## Your objective
Once the line containing "Sys2Proof.Machine.execSegmentedWrite q s" is found in the entries below, reproduce it and every line after it, stopping at and including the line containing "Sys2Proof.Machine.execPortLinkUp portB t s"; reproduce nothing else, and keep each line exact.

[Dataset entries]
↓↓↓

-- ==== Sys2Proof/Machine/Dispatch.lean ====
section
/-! DEFINITION. One arm per command: the meaning it calls. -/
namespace Sys2Proof.Machine

/-- A command's effect on everything but the queue of waiting commands. -/
def exec (i : Instr) (s : State) : Host.Outcome State Fault Refusal :=
  match i with
  | .apply b w t => Sys2Proof.Machine.execApply b w t s
  | .posture b w t => Sys2Proof.Machine.execPosture b w t s
  | .stage b w t => Sys2Proof.Machine.execStage b w t s
  | .conv b w t => Sys2Proof.Machine.execConv b w t s
  | .config b w t => Sys2Proof.Machine.execConfig b w t s
  | .heartbeat b d w t => Sys2Proof.Machine.execHeartbeat b d w t s
  | .protEvent b w t => Sys2Proof.Machine.execProtEvent b w t s
  | .status b w vf die t0 t1 t2 t3 t => Sys2Proof.Machine.execStatus b w vf die t0 t1 t2 t3 t s
  | .resultWord b w r t => Sys2Proof.Machine.execResultWord b w r t s
  | .bitstream b w x t => Sys2Proof.Machine.execBitstream b w x t s
  | .branchLinkLost b t => Sys2Proof.Machine.execBranchLinkLost b t s
  | .crownLinkLost b t => Sys2Proof.Machine.execCrownLinkLost b t s
  | .holdEnd b t => Sys2Proof.Machine.execHoldEnd b t s
  | .crownHoldEnd b t => Sys2Proof.Machine.execCrownHoldEnd b t s
  | .linkUp b t => Sys2Proof.Machine.execLinkUp b t s
  | .branchConfigured b t => Sys2Proof.Machine.execBranchConfigured b t s
  | .brRelease r mask => Sys2Proof.Machine.execBrRelease r mask s
  | .hmCreate r rcd => Sys2Proof.Machine.execHmCreate r rcd s
  | .createComplete t => Sys2Proof.Machine.execCreateComplete t s
  | .hmDestroy r h => Sys2Proof.Machine.execHmDestroy r h s
  | .destroyComplete t => Sys2Proof.Machine.execDestroyComplete t s
  | .arm r h => Sys2Proof.Machine.execArm r h s
  | .start r h => Sys2Proof.Machine.execStart r h s
  | .stop r h => Sys2Proof.Machine.execStop r h s
  | .safe r h => Sys2Proof.Machine.execSafe r h s
  | .resume r h => Sys2Proof.Machine.execResume r h s
  | .clear r h => Sys2Proof.Machine.execClear r h s
  | .goPreop r => Sys2Proof.Machine.execGoPreop r s
  | .goOperate r => Sys2Proof.Machine.execGoOperate r s
  | .devSafe r => Sys2Proof.Machine.execDevSafe r s
  | .devResume r => Sys2Proof.Machine.execDevResume r s
  | .hold r => Sys2Proof.Machine.execHold r s
  | .enterService r => Sys2Proof.Machine.execEnterService r s
  | .leaveService r => Sys2Proof.Machine.execLeaveService r s
  | .pupCodeWrite r isValue n v => Sys2Proof.Machine.execPupCodeWrite r isValue n v s
  | .pupWriteDone t => Sys2Proof.Machine.execPupWriteDone t s
  | .restoreComplete t => Sys2Proof.Machine.execRestoreComplete t s
  | .windowEnd h m t => Sys2Proof.Machine.execWindowEnd h m t s
  | .fastBlockEnd h m t => Sys2Proof.Machine.execFastBlockEnd h m t s
  | .mainsTimeout h t => Sys2Proof.Machine.execMainsTimeout h t s
  | .refReady b t => Sys2Proof.Machine.execRefReady b t s
  | .refinFault b mv t => Sys2Proof.Machine.execRefinFault b mv t s
  | .refinRestored b mv t => Sys2Proof.Machine.execRefinRestored b mv t s
  | .calibrationCycle b devA devB zero t => Sys2Proof.Machine.execCalibrationCycle b devA devB zero t s
  | .cvUrgentReq r h => Sys2Proof.Machine.execCvUrgentReq r h s
  | .urgentResult h m t => Sys2Proof.Machine.execUrgentResult h m t s
  | .monitorUrgentDone h mon t => Sys2Proof.Machine.execMonitorUrgentDone h mon t s
  | .crDataWrite r v => Sys2Proof.Machine.execCrDataWrite r v s
  | .crDataRead r => Sys2Proof.Machine.execCrDataRead r s
  | .bankDescriptorWrite r u k sub v => Sys2Proof.Machine.execBankDescriptorWrite r u k sub v s
  | .bkLoad r u k => Sys2Proof.Machine.execBkLoad r u k s
  | .bkLoadComplete t => Sys2Proof.Machine.execBkLoadComplete t s
  | .fiBankReq r u v => Sys2Proof.Machine.execFiBankReq r u v s
  | .syncLandEdge rising t => Sys2Proof.Machine.execSyncLandEdge rising t s
  | .limiterAct h mv t => Sys2Proof.Machine.execLimiterAct h mv t s
  | .txsupLimitTimeout n t => Sys2Proof.Machine.execTxsupLimitTimeout n t s
  | .txsupOffEnd n t => Sys2Proof.Machine.execTxsupOffEnd n t s
  | .lpComplianceAck r h => Sys2Proof.Machine.execLpComplianceAck r h s
  | .trimWrite r h span v => Sys2Proof.Machine.execTrimWrite r h span v s
  | .tbEnable r => Sys2Proof.Machine.execTbEnable r s
  | .tbEnableTimeout t => Sys2Proof.Machine.execTbEnableTimeout t s
  | .buttonPress span trd t => Sys2Proof.Machine.execButtonPress span trd t s
  | .buttonRepeat trd t => Sys2Proof.Machine.execButtonRepeat trd t s
  | .buttonRelease t => Sys2Proof.Machine.execButtonRelease t s
  | .levelRawChange n raw t => Sys2Proof.Machine.execLevelRawChange n raw t s
  | .levelEdgeAccepted n t => Sys2Proof.Machine.execLevelEdgeAccepted n t s
  | .lineFaultDeclared n short na t => Sys2Proof.Machine.execLineFaultDeclared n short na t s
  | .lineFaultEnd n na t => Sys2Proof.Machine.execLineFaultEnd n na t s
  | .lvCountClear r h => Sys2Proof.Machine.execLvCountClear r h s
  | .pwmPeriodStart n vf t => Sys2Proof.Machine.execPwmPeriodStart n vf t s
  | .overcurrentTrip n ma t => Sys2Proof.Machine.execOvercurrentTrip n ma t s
  | .shortCircuit n t => Sys2Proof.Machine.execShortCircuit n t s
  | .thermalTrip n temp t => Sys2Proof.Machine.execThermalTrip n temp t s
  | .cool n temp t => Sys2Proof.Machine.execCool n temp t s
  | .tempWarn b set temp who t => Sys2Proof.Machine.execTempWarn b set temp who t s
  | .attemptSuccess n t => Sys2Proof.Machine.execAttemptSuccess n t s
  | .tLimExpiry n ma t => Sys2Proof.Machine.execTLimExpiry n ma t s
  | .retryGapEnd n temp t => Sys2Proof.Machine.execRetryGapEnd n temp t s
  | .retryRestore n t => Sys2Proof.Machine.execRetryRestore n t s
  | .clampEvent n energy tempStart tStart t => Sys2Proof.Machine.execClampEvent n energy tempStart tStart t s
  | .swClampAck r h => Sys2Proof.Machine.execSwClampAck r h s
  | .loadTest n vS vO t => Sys2Proof.Machine.execLoadTest n vS vO t s
  | .iselChange b sel t => Sys2Proof.Machine.execIselChange b sel t s
  | .halfRetired n half t => Sys2Proof.Machine.execHalfRetired n half t s
  | .halvesLost n t => Sys2Proof.Machine.execHalvesLost n t s
  | .stuckOn n half ma t => Sys2Proof.Machine.execStuckOn n half ma t s
  | .cycleFix t => Sys2Proof.Machine.execCycleFix t s
  | .cycleBoundary t => Sys2Proof.Machine.execCycleBoundary t s
  | .nop o => Sys2Proof.Machine.execNop o s
  | .startConv o => Sys2Proof.Machine.execStartConv o s
  | .urgentConv o => Sys2Proof.Machine.execUrgentConv o s
  | .latchResult o => Sys2Proof.Machine.execLatchResult o s
  | .openPacket o => Sys2Proof.Machine.execOpenPacket o s
  | .pushResult o => Sys2Proof.Machine.execPushResult o s
  | .commitPacket o => Sys2Proof.Machine.execCommitPacket o s
  | .applyOutput o => Sys2Proof.Machine.execApplyOutput o s
  | .sampleInputs o => Sys2Proof.Machine.execSampleInputs o s
  | .syncFilters o => Sys2Proof.Machine.execSyncFilters o s
  | .diagWindow o => Sys2Proof.Machine.execDiagWindow o s
  | .markTime o => Sys2Proof.Machine.execMarkTime o s
  | .waitCycle o => Sys2Proof.Machine.execWaitCycle o s
  | .sqSwap r v => Sys2Proof.Machine.execSqSwap r v s
  | .sqSwapCheckDone t => Sys2Proof.Machine.execSqSwapCheckDone t s
  | .guDetAck r v => Sys2Proof.Machine.execGuDetAck r v s
  | .quEnable r q => Sys2Proof.Machine.execQuEnable r q s
  | .quDisable r q => Sys2Proof.Machine.execQuDisable r q s
  | .quRead r q => Sys2Proof.Machine.execQuRead r q s
  | .quRead3 r q => Sys2Proof.Machine.execQuRead3 r q s
  | .mark r q => Sys2Proof.Machine.execMark r q s
  | .rewind r q => Sys2Proof.Machine.execRewind r q s
  | .release r q => Sys2Proof.Machine.execRelease r q s
  | .flush r q => Sys2Proof.Machine.execFlush r q s
  | .ack r q => Sys2Proof.Machine.execAck r q s
  | .quReleaseAt r q p => Sys2Proof.Machine.execQuReleaseAt r q p s
  | .quWrite r q bytes => Sys2Proof.Machine.execQuWrite r q bytes s
  | .quWriteEndCommit r q => Sys2Proof.Machine.execQuWriteEndCommit r q s
  | .quWriteEndAbort r q => Sys2Proof.Machine.execQuWriteEndAbort r q s
  | .spillTransfer c t => Sys2Proof.Machine.execSpillTransfer c t s
  | .fillTransfer c t => Sys2Proof.Machine.execFillTransfer c t s
  | .writeBeatResume q held t => Sys2Proof.Machine.execWriteBeatResume q held t s
  | .dmStart r c => Sys2Proof.Machine.execDmStart r c s
  | .dmStop r c => Sys2Proof.Machine.execDmStop r c s
  | .dmTrigger r c => Sys2Proof.Machine.execDmTrigger r c s
  | .captureCopy c t => Sys2Proof.Machine.execCaptureCopy c t s
  | .dmRdData r c => Sys2Proof.Machine.execDmRdData r c s
  | .xspiNoStrobe nor t => Sys2Proof.Machine.execXspiNoStrobe nor t s
  | .coefRepair addr readable t => Sys2Proof.Machine.execCoefRepair addr readable t s
  | .scrub mem reading corrected double t => Sys2Proof.Machine.execScrub mem reading corrected double t s
  | .registerWrite q => Sys2Proof.Machine.execRegisterWrite q s
  | .echo q => Sys2Proof.Machine.execEcho q s
  | .segmentedRead q => Sys2Proof.Machine.execSegmentedRead q s
  | .segmentedWrite q => Sys2Proof.Machine.execSegmentedWrite q s
  | .deferredComplete t => Sys2Proof.Machine.execDeferredComplete t s
  | .txOpen r v => Sys2Proof.Machine.execTxOpen r v s
  | .txCommit r n => Sys2Proof.Machine.execTxCommit r n s
  | .txCommitDone t => Sys2Proof.Machine.execTxCommitDone t s
  | .txAbort r n => Sys2Proof.Machine.execTxAbort r n s
  | .txTimeout n t => Sys2Proof.Machine.execTxTimeout n t s
  | .pvUnlock r code => Sys2Proof.Machine.execPvUnlock r code s
  | .pvLock r v => Sys2Proof.Machine.execPvLock r v s
  | .pvServiceCode r code => Sys2Proof.Machine.execPvServiceCode r code s
  | .pvTimeout id t => Sys2Proof.Machine.execPvTimeout id t s
  | .pvLockoutEnd t => Sys2Proof.Machine.execPvLockoutEnd t s
  | .cycleFrame f => Sys2Proof.Machine.execCycleFrame f s
  | .delayFrame portB copy num t => Sys2Proof.Machine.execDelayFrame portB copy num t s
  | .foreignFrame portB fcsOk upstream t => Sys2Proof.Machine.execForeignFrame portB fcsOk upstream t s
  | .portLinkLost portB t => Sys2Proof.Machine.execPortLinkLost portB t s
  | .portLinkUp portB t => Sys2Proof.Machine.execPortLinkUp portB t s
  | .loopReopen portB t => Sys2Proof.Machine.execLoopReopen portB t s
  | .pdwExpired t => Sys2Proof.Machine.execPdwExpired t s
  | .spiRead addr words cutShort tick t => Sys2Proof.Machine.execSpiRead addr words cutShort tick t s
  | .spiWrite addr data cutShort t => Sys2Proof.Machine.execSpiWrite addr data cutShort t s
  | .ptValueLoRead h tick t => Sys2Proof.Machine.execPtValueLoRead h tick t s
  | .ptValueHiRead h j tick t => Sys2Proof.Machine.execPtValueHiRead h j tick t s
  | .ptStatusWrite v t => Sys2Proof.Machine.execPtStatusWrite v t s
  | .ptIrqAck v t => Sys2Proof.Machine.execPtIrqAck v t s
  | .ptMbCtrl v t => Sys2Proof.Machine.execPtMbCtrl v t s
  | .wdCheckin w1 r id => Sys2Proof.Machine.execWdCheckin w1 r id s
  | .wdKey1 w1 r tick => Sys2Proof.Machine.execWdKey1 w1 r tick s
  | .wdKey2 w1 r tick => Sys2Proof.Machine.execWdKey2 w1 r tick s
  | .wdWindowClose w1 t => Sys2Proof.Machine.execWdWindowClose w1 t s
  | .wdStage2 w1 t => Sys2Proof.Machine.execWdStage2 w1 t s
  | .wd1Enable r => Sys2Proof.Machine.execWd1Enable r s
  | .wd1Disable r => Sys2Proof.Machine.execWd1Disable r s
  | .wdoPulseEnd t => Sys2Proof.Machine.execWdoPulseEnd t s
  | .cnAdopt r => Sys2Proof.Machine.execCnAdopt r s
  | .fold t => Sys2Proof.Machine.execFold t s
  | .lifeFlush t => Sys2Proof.Machine.execLifeFlush t s
  | .hwFlush r => Sys2Proof.Machine.execHwFlush r s
  | .counterReport b incs t => Sys2Proof.Machine.execCounterReport b incs t s
  | .ringRecord year late t => Sys2Proof.Machine.execRingRecord year late t s
  | .evRead r => Sys2Proof.Machine.execEvRead r s
  | .calCompare cal t => Sys2Proof.Machine.execCalCompare cal t s
  | .calFree t => Sys2Proof.Machine.execCalFree t s
  | .calTimeWrite r v => Sys2Proof.Machine.execCalTimeWrite r v s
  | .erase r => Sys2Proof.Machine.execErase r s
  | .grHkData r bytes => Sys2Proof.Machine.execGrHkData r bytes s
  | .verify r => Sys2Proof.Machine.execVerify r s
  | .swap r => Sys2Proof.Machine.execSwap r s
  | .confirm r => Sys2Proof.Machine.execConfirm r s
  | .cancel r => Sys2Proof.Machine.execCancel r s
  | .hkSwapReady ms t => Sys2Proof.Machine.execHkSwapReady ms t s
  | .hkSwapTimeout t => Sys2Proof.Machine.execHkSwapTimeout t s
  | .hkWaitTimeout t => Sys2Proof.Machine.execHkWaitTimeout t s
  | .hkConfirmTimeout t => Sys2Proof.Machine.execHkConfirmTimeout t s
  | .calStart r => Sys2Proof.Machine.execCalStart r s
  | .calLow r => Sys2Proof.Machine.execCalLow r s
  | .calHigh r => Sys2Proof.Machine.execCalHigh r s
  | .calApply r => Sys2Proof.Machine.execCalApply r s
  | .calAbort r => Sys2Proof.Machine.execCalAbort r s
  | .calRestore r => Sys2Proof.Machine.execCalRestore r s
  | .calGraftTimeout t => Sys2Proof.Machine.execCalGraftTimeout t s
  | .grUcStart r b => Sys2Proof.Machine.execGrUcStart r b s
  | .ucSwitched b version ms t => Sys2Proof.Machine.execUcSwitched b version ms t s
  | .ucReverted b ms t => Sys2Proof.Machine.execUcReverted b ms t s
  | .ucAbandoned b t => Sys2Proof.Machine.execUcAbandoned b t s
  | .vinValid t => Sys2Proof.Machine.execVinValid t s
  | .pwrWarnSet t => Sys2Proof.Machine.execPwrWarnSet t s
  | .pwrWarnCleared minMv us t => Sys2Proof.Machine.execPwrWarnCleared minMv us t s
  | .brownOut t => Sys2Proof.Machine.execBrownOut t s
  | .vinAbsent t => Sys2Proof.Machine.execVinAbsent t s
  | .vbakMeasure mv t => Sys2Proof.Machine.execVbakMeasure mv t s
  | .rstn t => Sys2Proof.Machine.execRstn t s
  | .clockLoss t => Sys2Proof.Machine.execClockLoss t s
  | .pwrResetCmd r v => Sys2Proof.Machine.execPwrResetCmd r v s
  | .crownStart vio vbak nor testHigh psram bank0 bank1 failed t => Sys2Proof.Machine.execCrownStart vio vbak nor testHigh psram bank0 bank1 failed t s
  | .branchStart b t => Sys2Proof.Machine.execBranchStart b t s
  | .vfbValid b t => Sys2Proof.Machine.execVfbValid b t s
  | .underVoltageLock b vf t => Sys2Proof.Machine.execUnderVoltageLock b vf t s
  | .lockReleased b ms t => Sys2Proof.Machine.execLockReleased b ms t s
  | .branchOff b t => Sys2Proof.Machine.execBranchOff b t s
  | .vfWarn b set vf t => Sys2Proof.Machine.execVfWarn b set vf t s
  | .vfHigh b set vf t => Sys2Proof.Machine.execVfHigh b set vf t s
  | .descent t => Sys2Proof.Machine.execDescent t s
  | .wake source t => Sys2Proof.Machine.execWake source t s
  | .txsupCurrentLimit n active t => Sys2Proof.Machine.execTxsupCurrentLimit n active t s
  | .lineFaultComparator n short active t => Sys2Proof.Machine.execLineFaultComparator n short active t s
  | .watchComplianceJudgement h satNs satEver t => Sys2Proof.Machine.execWatchComplianceJudgement h satNs satEver t s
  | .housekeepingCoreResetEnd t => Sys2Proof.Machine.execHousekeepingCoreResetEnd t s
  | .vbakLost t => Sys2Proof.Machine.execVbakLost t s

end Sys2Proof.Machine
end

↑↑↑

## Solution to this exercise
  | .segmentedWrite q => Sys2Proof.Machine.execSegmentedWrite q s
  | .deferredComplete t => Sys2Proof.Machine.execDeferredComplete t s
  | .txOpen r v => Sys2Proof.Machine.execTxOpen r v s
  | .txCommit r n => Sys2Proof.Machine.execTxCommit r n s
  | .txCommitDone t => Sys2Proof.Machine.execTxCommitDone t s
  | .txAbort r n => Sys2Proof.Machine.execTxAbort r n s
  | .txTimeout n t => Sys2Proof.Machine.execTxTimeout n t s
  | .pvUnlock r code => Sys2Proof.Machine.execPvUnlock r code s
  | .pvLock r v => Sys2Proof.Machine.execPvLock r v s
  | .pvServiceCode r code => Sys2Proof.Machine.execPvServiceCode r code s
  | .pvTimeout id t => Sys2Proof.Machine.execPvTimeout id t s
  | .pvLockoutEnd t => Sys2Proof.Machine.execPvLockoutEnd t s
  | .cycleFrame f => Sys2Proof.Machine.execCycleFrame f s
  | .delayFrame portB copy num t => Sys2Proof.Machine.execDelayFrame portB copy num t s
  | .foreignFrame portB fcsOk upstream t => Sys2Proof.Machine.execForeignFrame portB fcsOk upstream t s
  | .portLinkLost portB t => Sys2Proof.Machine.execPortLinkLost portB t s
  | .portLinkUp portB t => Sys2Proof.Machine.execPortLinkUp portB t s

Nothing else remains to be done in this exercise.